In WHSmith, Eve homed in on the children’s section of the bookshelves. The books were in some chaos already, but that was what she had come for: to restore order . . . and to promote her authors. An agent never sleeps. Glancing over her shoulder to make sure the shop assistants were busy elsewhere, she moved quickly, shunting the stock along the shelves so there was room for her to display her authors’ books face-out. All’s fair when i
t comes to sales, she told herself, as she moved Rufus’s latest book from the shelf to the table, successfully hiding a pile belonging to another agent’s author. Having completed her task, one author after another, also noting which of them weren’t there at all, she walked as swiftly as she could to the other branch, where she repeated the process. Job done, she returned to Terry to find the seat beside him empty. She took a tissue and dabbed at a coffee stain before sitting down, perching on the edge in case her skirt got marked.
While he read the paper, apparently unperturbed by the chaos of their surroundings, she concentrated on keeping calm, breathing deeply. She wasn’t afraid of flying. What she loathed was the whole experience of budget travel, of being herded cattle-like into a container only to fight for neighbouring non-reclining seats with minimal leg-room, paying over the odds for any kind of refreshment, and most likely being kicked in the back by an overexcited child or deafened by the baby crying in front – and all with no respite for at least two hours. While no one could blame the child or the baby, it was a bit too up-close and intimate for her.
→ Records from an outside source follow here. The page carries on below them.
-- ==== Sys2Proof/Tests/Slice0.lean ====
section
/-! SUPPORT. Tests: words written out from the encoding tables, ill-formed commands that the checks refuse, and, for the
statements of Certificates/Slice0/Obligations.lean that have hypotheses, states and operands that meet them, most with part of
what the command then gives. -/

namespace Sys2Proof.Tests

open Sys2Proof Sys2Proof.Machine Sys2Proof.Claims

set_option Elab.async false

/-- The command goes on to a state with the property. -/
def gives (c : Instr) (s : State) (p : State → Bool) : Bool :=
  match exec c s with
  | .next t => p t
  | _ => false

/-- Field `f` in WORK of a watch of 49,936 cycles at 1,000 MHz, in cycle `c`. -/
def work (s : State) (f c : Nat) : State :=
  { s.setFld f { phase := .work, startAt := 0, nCycles := 49936, settleLen := 1024, mhz := 1000, lensMhz := 1200 } with now := c }

/-- Tile `t`, a compute tile with 5 KiB of shared space, whose group `g` runs with registers `x`, in cycle 600, with a word at
its program counter, 0. -/
def tileWith (t g : Nat) (w : Word) (x : Group) : State :=
  let s := (State.reset.sf F.tilRole_role t 0 1).wr .tilSplit t 0 (0x10520)
  let s := (work s (fieldOf t) 600).setTil t { active := 2 ^ g, lastGroup := 0 }
  (s.setGrp t g { x with st := .running }).sramPut t 0 { w := w }

/-- The conditions of an issue of an instruction. -/
def issues (s : State) (t g c : Nat) (i : TInst) : Bool :=
  decide (t < 589824) && decide (g < 8) && decide (s.scan t = some g) && decide (s.nextOf t g = .go c i) &&
    decide (c < settleStart (s.fld (fieldOf t))) && decide (c ∉ (s.til t).stretches) && decide (s.breakAt t g = none)

/-! ### Tile instructions -/

/-- Words written out from the encoding tables of R186 to R192 and the worked words of spec/04. -/
theorem test_words_decode :
    decodeTile 0x80010002#32 = some (.imm .movi 0 false 1 2) ∧ decodeTile 0x5800E410#32 = some (.reg .shl 0 false 0 0x39 1 0) ∧
    decodeTile 0xD0040100#32 = some (.loc .ld 0 false 4 0 0x100) ∧
    decodeTile 0x9804130A#32 = some (.reg .fmul 0 false 4 4 0x30 0xA) ∧
    decodeTile 0xB00A138A#32 = some (.cmp 0 false 1 2 4 0x38 0xA) ∧ decodeTile 0x7884E000#32 = some (.reg .mov 1 false 4 0x38 0 0) ∧
    decodeTile 0xE8040800#32 = some (.rem .rst 0 false 4 2 0) ∧
    decodeTile 0x2804B230#32 = some (.buoy .badd 0 false (.idx 300) 0x23 ) ∧ decodeTile 0x08000000#32 = some (.ctl .end_ 0 false 0) ∧
    decodeTile 0x00000000#32 = none := by decide +kernel

/-- A group whose lane registers r2 and r3 hold `a` and `b`, r1 holds `d`. -/
def regs3 (a b d : Word) : Group :=
  { v := (List.range 8).map (fun k => ((2, k), a)) ++ (List.range 8).map (fun k => ((3, k), b)) ++
      (List.range 8).map fun k => ((1, k), d) }

/-- An instruction of group 7 of the last tile about to issue. -/
def at_ (i : TInst) (x : Group) : State := tileWith 589823 7 (encodeTile i) x

/-- It issues, and the command named gives a state with the property of its group. -/
def runs (c : Instr) (i : TInst) (x : Group) (p : Group → Bool) : Bool :=
  issues (at_ i x) 589823 7 600 i && gives c (at_ i x) fun t => p (t.grp 589823 7)

/-- A destination lane of the last group. -/
def lane1 (w : Word) (x : Group) : Bool := decide (x.lane 1 0 = w) && decide (x.lane 1 7 = w) && decide (x.pc = 4)

theorem witness_IntegerResults : (((intOps 589823 7).zip [0xFFFFFFFC, 0xFFFFFFF6, 0xFFFFFFEB, 1, 0xFFFFFFFB, 0xFFFFFFFA, 0xFFFFFFC8,
    0x1FFFFFFF, 0xFFFFFFFF, 0xFFFFFFF9, 3, 3, 0xFFFFFFF9]).all fun (e : (Instr × ROp × (Word → Word → Word)) × Word) =>
      runs e.1.1 (.reg e.1.2.1 0 false 1 2 3 0) (regs3 0xFFFFFFF9 3 0) (lane1 e.2)) = true := by decide +kernel

theorem witness_MoveResults :
    runs (.mov 589823 7) (.reg .mov 0 false 1 2 0 0) (regs3 5 0 0) (lane1 5) = true ∧
    runs (.shfl 589823 7) (.reg .shfl 0 false 1 2 3 0) (regs3 5 15 0) (lane1 5) = true ∧
    runs (.movi 589823 7) (.imm .movi 0 false 1 0x8000) {} (lane1 0xFFFF8000) = true ∧
    runs (.movhi 589823 7) (.imm .movhi 0 false 1 0xFFFF) (regs3 0 0 0x12345678) (lane1 0xFFFF5678) = true ∧
    runs (.addi 589823 7) (.imm .addi 0 false 1 0xFFFF) (regs3 0 0 0) (lane1 0xFFFFFFFF) = true := by decide +kernel

theorem witness_FloatResults :
    (((floatOps 589823 7).zip [0x40400000, 0xBF800000, 0x40000000, 0x40A00000, 0x3F800000, 0x40000000]).all
      fun (e : (Instr × ROp × (FVal → FVal → FVal → FVal)) × Word) =>
        runs e.1.1 (.reg e.1.2.1 0 false 1 2 3 0xA) (regs3 0x3F800000 0x40000000 0x40400000) (lane1 e.2)) = true ∧
    runs (.dot 589823 7) (.reg .dot 0 false 1 2 3 3) (regs3 0x0000FF02 0x00000305 7) (lane1 14) = true ∧
    runs (.dot 589823 7) (.reg .dot 0 false 1 2 3 4) (regs3 0xFFFF 0xFFFF 0) (lane1 1) = true ∧
    runs (.cvt 589823 7) (.reg .cvt 0 false 1 2 0 0xA) (regs3 3 0 0) (fun x => decide (x.pc = 4)) = true ∧
    runs (.sfu 589823 7) (.reg .sfu 0 false 1 2 0 0xA) (regs3 0x3F800000 0 0) (fun x => decide (x.pc = 4)) = true := by
  decide +kernel

/-- A group with predicate 1 holding lanes 0 and 7. -/
def pred1 (x : Group) : Group := { x with p := [(1, 0x81)] }

theorem witness_PredicateResults :
    runs (.cmp 589823 7) (.cmp 0 false 1 2 2 3 0) (regs3 0xFFFFFFFF 3 0) (fun x => decide (x.pred 1 = 0xFF)) = true ∧
    runs (.plog 589823 7) (.plog 0 false 2 1 0 8) (pred1 {}) (fun x => decide (x.pred 2 = 0x81)) = true ∧
    runs (.pfromu 589823 7) (.reg .pfromu 0 false 7 0x20 0 0) { u := [(0, 0x1F0)] } (fun x => decide (x.pred 7 = 0xF0)) = true ∧
    runs (.ufromp 589823 7) (.reg .ufromp 0 false 0x2F 1 0 0) (pred1 {}) (fun x => decide (x.uni 15 = 0x81)) = true := by
  decide +kernel

/-- A stack of one entry whose masks are 0x0F and 0. -/
def stack1 (x : Group) : Group := { x with stack := [⟨0x0F, 0, .none⟩] }

theorem witness_ControlResults :
    runs (.nop 589823 7) (.ctl .nop 0 false 0) {} (fun x => decide (x.pc = 4)) = true ∧
    runs (.bra 589823 7) (.ctl .bra 0 false 0xFFFF) {} (fun x => decide (x.pc = 65532)) = true ∧
    runs (.bany 589823 7) (.ctl .bany 1 false 2) (pred1 {}) (fun x => decide (x.pc = 8)) = true ∧
    runs (.bnone 589823 7) (.ctl .bnone 1 true 2) (pred1 {}) (fun x => decide (x.pc = 4)) = true ∧
    runs (.pushif 589823 7) (.ctl .pushif 1 false 2) (pred1 {})
      (fun x => decide (x.pc = 4) && decide (x.amask = 0x81) && decide (x.stack = [⟨0xFF, 0x7E, .none⟩])) = true ∧
    runs (.else_ 589823 7) (.ctl .else_ 0 false 3) (stack1 {}) (fun x => decide (x.pc = 12) && decide (x.amask = 0)) = true ∧
    runs (.pop 589823 7) (.ctl .pop 0 false 0) (stack1 {}) (fun x => decide (x.amask = 0x0F) && decide (x.stack = [])) = true ∧
    runs (.mask 589823 7) (.ctl .mask 1 false 0) (pred1 {}) (fun x => decide (x.amask = 0x81)) = true := by decide +kernel

/-- The last group at END, quiet or with a store outstanding. -/
def atEnd (out : List Nat) (ended : Bool) : State := at_ (.ctl .end_ 0 false 0) { rstOut := out, ended := ended }

theorem witness_EndOfWork :
    runs (.end_ 589823 7) (.ctl .end_ 0 false 0) {} (fun x => decide (x.st = .done)) = true ∧
    runs (.end_ 589823 7) (.ctl .end_ 0 false 0) { rstOut := [3] } (fun x => decide (x.st = .running) && x.ended) = true ∧
    (atEnd [] true).quiet 589823 7 = true ∧
    gives (.endOfWork 589823 7) (atEnd [] true) (fun t => decide ((t.grp 589823 7).st = .done) && (t.til 589823).eow) = true := by
  decide +kernel

/-- The last group with a program counter, a stack and a word that decide a trap. -/
def trapAt (w : Word) (x : Group) : State := tileWith 589823 7 w x

theorem witness_TrapsAtIssue :
    (trapAt 0 {}).scan 589823 = some 7 ∧
    [(trapAt 0 { pc := 5120 }).nextOf 589823 7, ({ trapAt 0 {} with sramBad := [sramAddr 589823 0] } : State).nextOf 589823 7,
      (trapAt 0 {}).nextOf 589823 7,
      (trapAt (encodeTile (.ctl .pushif 0 false 0)) { stack := List.replicate 8 ⟨0, 0, .none⟩ }).nextOf 589823 7,
      (trapAt (encodeTile (.ctl .pop 0 false 0)) {}).nextOf 589823 7,
      (trapAt (encodeTile (.spec .begin_ 1)) { nest := [1, 2, 3, 4] }).nextOf 589823 7] =
      [.trap 600 2, .trap 600 0xB, .trap 600 1, .trap 600 7, .trap 600 8, .trap 600 9] ∧
    ((issueCommands 589823 7).all fun i => gives i (trapAt 0 {}) fun t =>
      decide ((t.grp 589823 7).st = .trapped) && decide (t.rd .tgpTrap 589823 7 = 0x10000)) = true ∧
    gives (.add 589823 7) ({ trapAt 0 {} with sramBad := [sramAddr 589823 0] } : State) (fun t =>
      decide (t.rd .tgpTrapAddr 589823 7 = BitVec.ofNat 64 (589823 * 2 ^ 40))) = true := by decide +kernel

/-- The last group stuck on an empty port, its watchdog set to 1 cycle. -/
def dogState : State :=
  (at_ (.reg .mov 0 false 1 0x30 0 0) {}).sf F.tgpWdog_limit 589823 0 1 |>.sf F.chnSlotCfg_enable 589823 0 1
By the time their flight was finally called, she had lulled herself into a state of mind where she was feeling a certain warmth towards her fellow human beings. After all, she kept reminding herself, they were the ones who bought her authors’ books and kept her in business. And what were they doing but having a holiday, enjoying themselves, just as she was? Who was she to be so Scrooge-like in her quite unreasonable condemnation of them?